━━━ MATERIALS PROVIDED
-- ==== Sys2Proof/Machine/State.lean ====
section
/-! DEFINITION. The state of the TX62 as plain data, block by block as the manual's overview gives the
blocks, with its values after RESET_N (`State.reset`), and the reasons a step can stop. -/

namespace Sys2Proof.Machine

/-! ### Names of modes, roles and answers -/

/-- The operating mode (R4). -/
inductive Mode where
  | openPath | guarded
deriving DecidableEq, Repr

/-- A requester role (R3). -/
inductive Role where
  | none | proc | router | picker | stacker | plain
deriving DecidableEq, Repr

/-- The owner of a capture (R3, R172). -/
inductive Source where
  | proc | router | picker | stacker
deriving DecidableEq, Repr

/-- An acknowledge (R2). -/
inductive Ack where
  | done | soft | hard
deriving DecidableEq, Repr

/-- The kind of a cycle (R1). -/
inductive AccessKind where
  | read | write
deriving DecidableEq, Repr

/-- One of the two nests (R58). -/
inductive Nest where
  | a | b
deriving DecidableEq, Repr

/-- The four command rings (R77). -/
inductive CmdRing where
  | router | picker | service | stacker
deriving DecidableEq, Repr

/-- The three report rings (R115). -/
inductive RepRing where
  | router | picker | stacker
deriving DecidableEq, Repr

/-- A board: nest and position (R22). -/
structure BoardRef where
  nest : Nest
  pos  : Nat
deriving DecidableEq, Repr

/-! ### Causes (R170) -/

/-- Every cause of a refusal, dispute or expiry (R170). -/
inductive Cause where
  | narrowWrite | imageWrite | reportForged | protectedField
  | badKind | ringOrder | slotInUse
  | nestEmpty | nestLoading | nestIllegal | nestStopped | nestComplete | nestReleasing
  | nestClaimed | positionRange
  | boardBusy | holdLocked | holdCutOnly | holdConfirm | xoutLeft | xoutDiscard | notFree
  | nothingToCut | spanInvalid | boardGone | boardUncertain | goodBoard
  | cupRange | cupEmpty | cupBusy | cupSuspect
  | laneMismatch | laneKind | laneClosed | lanePaused | laneStopped | laneExhausted
  | tableFull | stackerRingFull
  | serviceState | serviceRange
  | loadInvalid | loadNotPermitted | loadIncomplete
  | noEntry | late | kindMismatch | outOfSpan | arrivalConflict | stationDisabled
  | nothingToRemove
  | expired | skipped | disputed | memory
deriving DecidableEq, Repr

/-- The cause with which an entry expired (R105). -/
inductive ExpiryCause where
  | expired | skipped | disputed | memory
deriving DecidableEq, Repr

/-! ### Configuration held from the Root Record -/

/-- Base and slot count of one ring (R77, R197). -/
structure Ring where
  base  : Addr
  slots : Nat
deriving DecidableEq, Repr

/-- The seven rings of S1 (R185). -/
structure RingLayout where
  router        : Ring
  picker        : Ring
  service       : Ring
  stacker       : Ring
  routerReport  : Ring
  pickerReport  : Ring
  stackerReport : Ring
deriving DecidableEq, Repr

/-- What becomes of a nest's XOUT boards (R35). -/
inductive XoutPolicy where
  | leave | sort | discard
deriving DecidableEq, Repr

/-- A nest descriptor (R59). -/
structure Descriptor where
  panelId    : BitVec 32
  tableBase  : Addr
  count      : Nat
  typeBase   : Addr
  rejectLane : Fin 16
  policy     : XoutPolicy
deriving DecidableEq, Repr

/-- A hold code (R33). -/
inductive HoldCode where
  | locked | cutOnly | confirm | isOpen
deriving DecidableEq, Repr

/-- One entry of a Type Store (R60). -/
structure TypeEntry where
  isDefined : Bool
  lane      : Fin 16
  hold      : HoldCode
deriving DecidableEq, Repr

/-- One entry of the Magazine Type Table (R129). -/
structure MagType where
  isDefined : Bool
  code      : BitVec 8
  slotCount : Nat
  pitch     : Nat
deriving DecidableEq, Repr

/-- The five expiry limits in milliseconds (R109). -/
structure Limits where
  cutBase : Nat
  cutTab  : Nat
  pick    : Nat
  pair    : Nat
  discard : Nat
deriving DecidableEq, Repr

/-! ### Cycles and requests on the path -/

/-- A master's side of the bus: no cycle, a cycle without its acknowledge yet, or the acknowledge of
its last cycle, with read data where that was a READ answered DONE (R1, R2). -/
inductive MasterPort where
  | idle
  | waiting
  | answered (ack : Ack) (data : Option Word)
deriving DecidableEq, Repr

/-- The class of a held write (R17), with what the Classifier found out about its address. -/
inductive RequestClass where
  | load
  | admission (ring : CmdRing)
  | service
  | report (ring : RepRing)
  | captureRelease (source : Source)
  | flagClear
  | boardEdit (board : BoardRef)
deriving DecidableEq, Repr

/-- A held write at the Engine's arbiter (R17). Its size is always 8 bytes (R13), and its tag is the
arbiter position it waits at (R18). -/
structure Request where
  addr : Addr
  data : Word
  role : Option Role
  cls  : RequestClass
deriving DecidableEq, Repr

/-- An image record of the Image Area (R20, R194). -/
inductive ImageId where
  | status
  | capture (source : Source)
  | cup (c : Fin 4)
  | nest (n : Nest)
  | entry (i : Fin 32)
  | lane (l : Fin 16)
  | station (s : Fin 8)
deriving DecidableEq, Repr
━━━━━━
◆ YOUR INSTRUCTIONS
With no alteration of any kind, give the data again in full.

◆ WORKED SOLUTION
-- ==== Sys2Proof/Machine/State.lean ====
section
/-! DEFINITION. The state of the TX62 as plain data, block by block as the manual's overview gives the
blocks, with its values after RESET_N (`State.reset`), and the reasons a step can stop. -/

namespace Sys2Proof.Machine

/-! ### Names of modes, roles and answers -/

/-- The operating mode (R4). -/
inductive Mode where
  | openPath | guarded
deriving DecidableEq, Repr

/-- A requester role (R3). -/
inductive Role where
  | none | proc | router | picker | stacker | plain
deriving DecidableEq, Repr

/-- The owner of a capture (R3, R172). -/
inductive Source where
  | proc | router | picker | stacker
deriving DecidableEq, Repr

/-- An acknowledge (R2). -/
inductive Ack where
  | done | soft | hard
deriving DecidableEq, Repr

/-- The kind of a cycle (R1). -/
inductive AccessKind where
  | read | write
deriving DecidableEq, Repr

/-- One of the two nests (R58). -/
inductive Nest where
  | a | b
deriving DecidableEq, Repr

/-- The four command rings (R77). -/
inductive CmdRing where
  | router | picker | service | stacker
deriving DecidableEq, Repr

/-- The three report rings (R115). -/
inductive RepRing where
  | router | picker | stacker
deriving DecidableEq, Repr

/-- A board: nest and position (R22). -/
structure BoardRef where
  nest : Nest
  pos  : Nat
deriving DecidableEq, Repr

/-! ### Causes (R170) -/

/-- Every cause of a refusal, dispute or expiry (R170). -/
inductive Cause where
  | narrowWrite | imageWrite | reportForged | protectedField
  | badKind | ringOrder | slotInUse
  | nestEmpty | nestLoading | nestIllegal | nestStopped | nestComplete | nestReleasing
  | nestClaimed | positionRange
  | boardBusy | holdLocked | holdCutOnly | holdConfirm | xoutLeft | xoutDiscard | notFree
  | nothingToCut | spanInvalid | boardGone | boardUncertain | goodBoard
  | cupRange | cupEmpty | cupBusy | cupSuspect
  | laneMismatch | laneKind | laneClosed | lanePaused | laneStopped | laneExhausted
  | tableFull | stackerRingFull
  | serviceState | serviceRange
  | loadInvalid | loadNotPermitted | loadIncomplete
  | noEntry | late | kindMismatch | outOfSpan | arrivalConflict | stationDisabled
  | nothingToRemove
  | expired | skipped | disputed | memory
deriving DecidableEq, Repr

/-- The cause with which an entry expired (R105). -/
inductive ExpiryCause where
  | expired | skipped | disputed | memory
deriving DecidableEq, Repr

/-! ### Configuration held from the Root Record -/

/-- Base and slot count of one ring (R77, R197). -/
structure Ring where
  base  : Addr
  slots : Nat
deriving DecidableEq, Repr

/-- The seven rings of S1 (R185). -/
structure RingLayout where
  router        : Ring
  picker        : Ring
  service       : Ring
  stacker       : Ring
  routerReport  : Ring
  pickerReport  : Ring
  stackerReport : Ring
deriving DecidableEq, Repr

/-- What becomes of a nest's XOUT boards (R35). -/
inductive XoutPolicy where
  | leave | sort | discard
deriving DecidableEq, Repr

/-- A nest descriptor (R59). -/
structure Descriptor where
  panelId    : BitVec 32
  tableBase  : Addr
  count      : Nat
  typeBase   : Addr
  rejectLane : Fin 16
  policy     : XoutPolicy
deriving DecidableEq, Repr

/-- A hold code (R33). -/
inductive HoldCode where
  | locked | cutOnly | confirm | isOpen
deriving DecidableEq, Repr

/-- One entry of a Type Store (R60). -/
structure TypeEntry where
  isDefined : Bool
  lane      : Fin 16
  hold      : HoldCode
deriving DecidableEq, Repr

/-- One entry of the Magazine Type Table (R129). -/
structure MagType where
  isDefined : Bool
  code      : BitVec 8
  slotCount : Nat
  pitch     : Nat
deriving DecidableEq, Repr

/-- The five expiry limits in milliseconds (R109). -/
structure Limits where
  cutBase : Nat
  cutTab  : Nat
  pick    : Nat
  pair    : Nat
  discard : Nat
deriving DecidableEq, Repr

/-! ### Cycles and requests on the path -/

/-- A master's side of the bus: no cycle, a cycle without its acknowledge yet, or the acknowledge of
its last cycle, with read data where that was a READ answered DONE (R1, R2). -/
inductive MasterPort where
  | idle
  | waiting
  | answered (ack : Ack) (data : Option Word)
deriving DecidableEq, Repr

/-- The class of a held write (R17), with what the Classifier found out about its address. -/
inductive RequestClass where
  | load
  | admission (ring : CmdRing)
  | service
  | report (ring : RepRing)
  | captureRelease (source : Source)
  | flagClear
  | boardEdit (board : BoardRef)
deriving DecidableEq, Repr

/-- A held write at the Engine's arbiter (R17). Its size is always 8 bytes (R13), and its tag is the
arbiter position it waits at (R18). -/
structure Request where
  addr : Addr
  data : Word
  role : Option Role
  cls  : RequestClass
deriving DecidableEq, Repr

/-- An image record of the Image Area (R20, R194). -/
inductive ImageId where
  | status
  | capture (source : Source)
  | cup (c : Fin 4)
  | nest (n : Nest)
  | entry (i : Fin 32)
  | lane (l : Fin 16)
  | station (s : Fin 8)
deriving DecidableEq, Repr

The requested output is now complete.